Cancer accounted for nearly 10 million deaths in 2020 and is the second leading cause of death worldwide. The chemotherapeutic agents that are in clinical practice possess a broad range of severe adverse effects towards vital organs which emphasizes the importance of the discovery of new therapeutic agents or repurposing of existing drugs for the treatment of human
cancers.
Pyrimethamine is an
antiparasitic drug used for the treatment of
malaria and
toxoplasmosis with a well-documented excellent safety profile. In the last 5 years, numerous efforts have been made to explore the anticancer potential of
pyrimethamine in in vitro and in vivo preclinical models and to repurpose it as an
anticancer agent. The studies have demonstrated that
pyrimethamine inhibits oncogenic
proteins such as STAT3, NF-κB, DX2, MAPK, DHFR,
thymidine phosphorylase,
telomerase, and many more in a different types of
cancer models. Moreover,
pyrimethamine has been reported to work in synergy with other
anticancer agents, such as
temozolomide, to induce apoptosis of
tumor cells. Recently, the results of phase-1/2 clinical trials demonstrated that
pyrimethamine administration reduces the expression of STAT3 signature genes in
tumor tissues of
chronic lymphocytic leukemia patients with a good therapeutic response.

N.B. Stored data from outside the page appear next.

-- ==== Sys2Proof/Machine/Core.lean ====
section
/-! DEFINITION. The machine as the host's interface takes it. -/

def Sys2Proof.core : Host.Core :=
  { State := Sys2Proof.Machine.State
    Fault := Sys2Proof.Machine.Fault
    Refusal := Sys2Proof.Machine.Refusal
    step := Sys2Proof.Machine.step
    reset := Sys2Proof.Machine.State.reset }
end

In the present article, we have reviewed most of the published articles related to the antitumor effects of
pyrimethamine in
malignancies of breast, liver, lung, skin, ovary, prostate, pituitary, and
leukemia in in vitro and in vivo settings. We have also discussed the pharmacokinetic profile and results of clinical trials obtained after
pyrimethamine treatment. From these studies, we believe that
pyrimethamine has the potential to be repurposed as an anticancer drug.